[Records to process]

-- ==== Sys2Proof/Machine/Header.lean ====
section
/-! DEFINITION. TC commands on the control byte, the addresses and the routing byte (spec/40_tc_header_fields.md R100 to R114). -/

namespace Sys2Proof.Machine

/-- R101: all 23 bytes take the default frame. -/
def execTcClear (f : Slot) (s : State) : Host.Outcome State Fault Refusal :=
  withSlot f s (answerOk (s.setBytes f.toNat 0 ((List.range s.cfg.frameBytes).map (defaultByte s.cfg))))

/-- R102. -/
def execTcSetpri (f : Slot) (p : BitVec 2) (s : State) : Host.Outcome State Fault Refusal :=
  withSlot f s (answerOk (s.setByte f.toNat 0 (withPriority s.cfg (s.byte f.toNat 0) p)))

/-- R103. -/
def execTcGetpri (f : Slot) (s : State) : Host.Outcome State Fault Refusal :=
  withSlot f s (answerValue s ((priorityOf (s.byte f.toNat 0)).setWidth 16))

/-- R104. -/
def execTcSetrep (f : Slot) (s : State) : Host.Outcome State Fault Refusal :=
  withSlot f s (answerOk (s.setByte f.toNat 0 (withRepeated s.cfg (s.byte f.toNat 0))))

/-- R105: high byte at offset 1, low byte at offset 2. -/
def execTcSetsrc (f : Slot) (a : Half) (s : State) : Host.Outcome State Fault Refusal :=
  withSlot f s (answerOk (s.setBytes f.toNat 1 (halfBytes a)))

/-- R106. -/
def execTcGetsrc (f : Slot) (s : State) : Host.Outcome State Fault Refusal :=
  withSlot f s (answerValue s (halfOf (s.byte f.toNat 1) (s.byte f.toNat 2)))

/-- R107: high byte at offset 3, low byte at offset 4. -/
def execTcSetdst (f : Slot) (a : Half) (s : State) : Host.Outcome State Fault Refusal :=
  withSlot f s (answerOk (s.setBytes f.toNat 3 (halfBytes a)))

/-- R108. -/
def execTcGetdst (f : Slot) (s : State) : Host.Outcome State Fault Refusal :=
  withSlot f s (answerValue s (halfOf (s.byte f.toNat 3) (s.byte f.toNat 4)))

/-- R109. -/
def execTcSetmc (f : Slot) (b : BitVec 1) (s : State) : Host.Outcome State Fault Refusal :=
  withSlot f s (answerOk (s.setByte f.toNat 5 (withMulticast (s.byte f.toNat 5) b)))

/-- R110. -/
def execTcIsmc (f : Slot) (s : State) : Host.Outcome State Fault Refusal :=
  withSlot f s (answerValue s ((multicastOf (s.byte f.toNat 5)).setWidth 16))

/-- R111. -/
def execTcSethop (f : Slot) (h : BitVec 3) (s : State) : Host.Outcome State Fault Refusal :=
  withSlot f s (answerOk (s.setByte f.toNat 5 (withHop (s.byte f.toNat 5) h)))

/-- R112. -/
def execTcGethop (f : Slot) (s : State) : Host.Outcome State Fault Refusal :=
  withSlot f s (answerValue s ((hopOf (s.byte f.toNat 5)).setWidth 16))

/-- R113: a payload length of 0 is refused. -/
def execTcSetlen (f : Slot) (n : BitVec 4) (s : State) : Host.Outcome State Fault Refusal :=
  withSlot f s (require (1 ≤ n.toNat) s (answerOk (s.setByte f.toNat 5 (withLength (s.byte f.toNat 5) n))))

/-- R114. -/
def execTcGetlen (f : Slot) (s : State) : Host.Outcome State Fault Refusal :=
  withSlot f s (answerValue s ((lengthOf (s.byte f.toNat 5)).setWidth 16))

end Sys2Proof.Machine
end

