-- ==== Sys2Proof/Machine/Dispatch.lean ====
section
/-! DEFINITION. One meaning for each of the 35 commands. -/

namespace Sys2Proof.Machine

def exec (i : Instr) (s : State) : Host.Outcome State Fault Refusal :=
  match i with
  | .tcClear f => Sys2Proof.Machine.execTcClear f s
  | .tcSetpri f p => Sys2Proof.Machine.execTcSetpri f p s
  | .tcGetpri f => Sys2Proof.Machine.execTcGetpri f s
  | .tcSetrep f => Sys2Proof.Machine.execTcSetrep f s
  | .tcSetsrc f a => Sys2Proof.Machine.execTcSetsrc f a s
  | .tcGetsrc f => Sys2Proof.Machine.execTcGetsrc f s
  | .tcSetdst f a => Sys2Proof.Machine.execTcSetdst f a s
  | .tcGetdst f => Sys2Proof.Machine.execTcGetdst f s
  | .tcSetmc f b => Sys2Proof.Machine.execTcSetmc f b s
  | .tcIsmc f => Sys2Proof.Machine.execTcIsmc f s
  | .tcSethop f h => Sys2Proof.Machine.execTcSethop f h s
  | .tcGethop f => Sys2Proof.Machine.execTcGethop f s
  | .tcSetlen f n => Sys2Proof.Machine.execTcSetlen f n s
  | .tcGetlen f => Sys2Proof.Machine.execTcGetlen f s
  | .tcSetcmd f c => Sys2Proof.Machine.execTcSetcmd f c s
  | .tcGetcmd f => Sys2Proof.Machine.execTcGetcmd f s
  | .tcSetfpb f v => Sys2Proof.Machine.execTcSetfpb f v s
  | .tcClrfpb f => Sys2Proof.Machine.execTcClrfpb f s
  | .tcGetfpb f => Sys2Proof.Machine.execTcGetfpb f s
  | .tcSetlp f data => Sys2Proof.Machine.execTcSetlp f data s
  | .tcGetlp f n => Sys2Proof.Machine.execTcGetlp f n s
  | .tcClrlp f => Sys2Proof.Machine.execTcClrlp f s
  | .tcCalcchk f => Sys2Proof.Machine.execTcCalcchk f s
  | .tcUpdchk f => Sys2Proof.Machine.execTcUpdchk f s
  | .tcValidate f => Sys2Proof.Machine.execTcValidate f s
  | .tcCopy f g => Sys2Proof.Machine.execTcCopy f g s
  | .tcCopyhdr f g => Sys2Proof.Machine.execTcCopyhdr f g s
  | .tcTlen f => Sys2Proof.Machine.execTcTlen f s
  | .tcRdbyte f k => Sys2Proof.Machine.execTcRdbyte f k s
  | .tcWrbyte f k v => Sys2Proof.Machine.execTcWrbyte f k v s
  | .aqAppend kind index short data => Sys2Proof.Machine.execAqAppend kind index short data s
  | .aqPop => Sys2Proof.Machine.execAqPop s
  | .aqLost => Sys2Proof.Machine.execAqLost s
  | .aiBuild objs => Sys2Proof.Machine.execAiBuild objs s
  | .aiLookup a => Sys2Proof.Machine.execAiLookup a s

end Sys2Proof.Machine
end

[Assigned task]
Give back the records word for word. Start at the first line, end at the line containing "def execTcSetrep (f", and include both.

[Reply]
-- ==== Sys2Proof/Machine/Header.lean ====
section
/-! DEFINITION. TC commands on the control byte, the addresses and the routing byte (spec/40_tc_header_fields.md R100 to R114). -/

namespace Sys2Proof.Machine

/-- R101: all 23 bytes take the default frame. -/
def execTcClear (f : Slot) (s : State) : Host.Outcome State Fault Refusal :=
  withSlot f s (answerOk (s.setBytes f.toNat 0 ((List.range s.cfg.frameBytes).map (defaultByte s.cfg))))

/-- R102. -/
def execTcSetpri (f : Slot) (p : BitVec 2) (s : State) : Host.Outcome State Fault Refusal :=
  withSlot f s (answerOk (s.setByte f.toNat 0 (withPriority s.cfg (s.byte f.toNat 0) p)))

/-- R103. -/
def execTcGetpri (f : Slot) (s : State) : Host.Outcome State Fault Refusal :=
  withSlot f s (answerValue s ((priorityOf (s.byte f.toNat 0)).setWidth 16))

/-- R104. -/
def execTcSetrep (f : Slot) (s : State) : Host.Outcome State Fault Refusal :=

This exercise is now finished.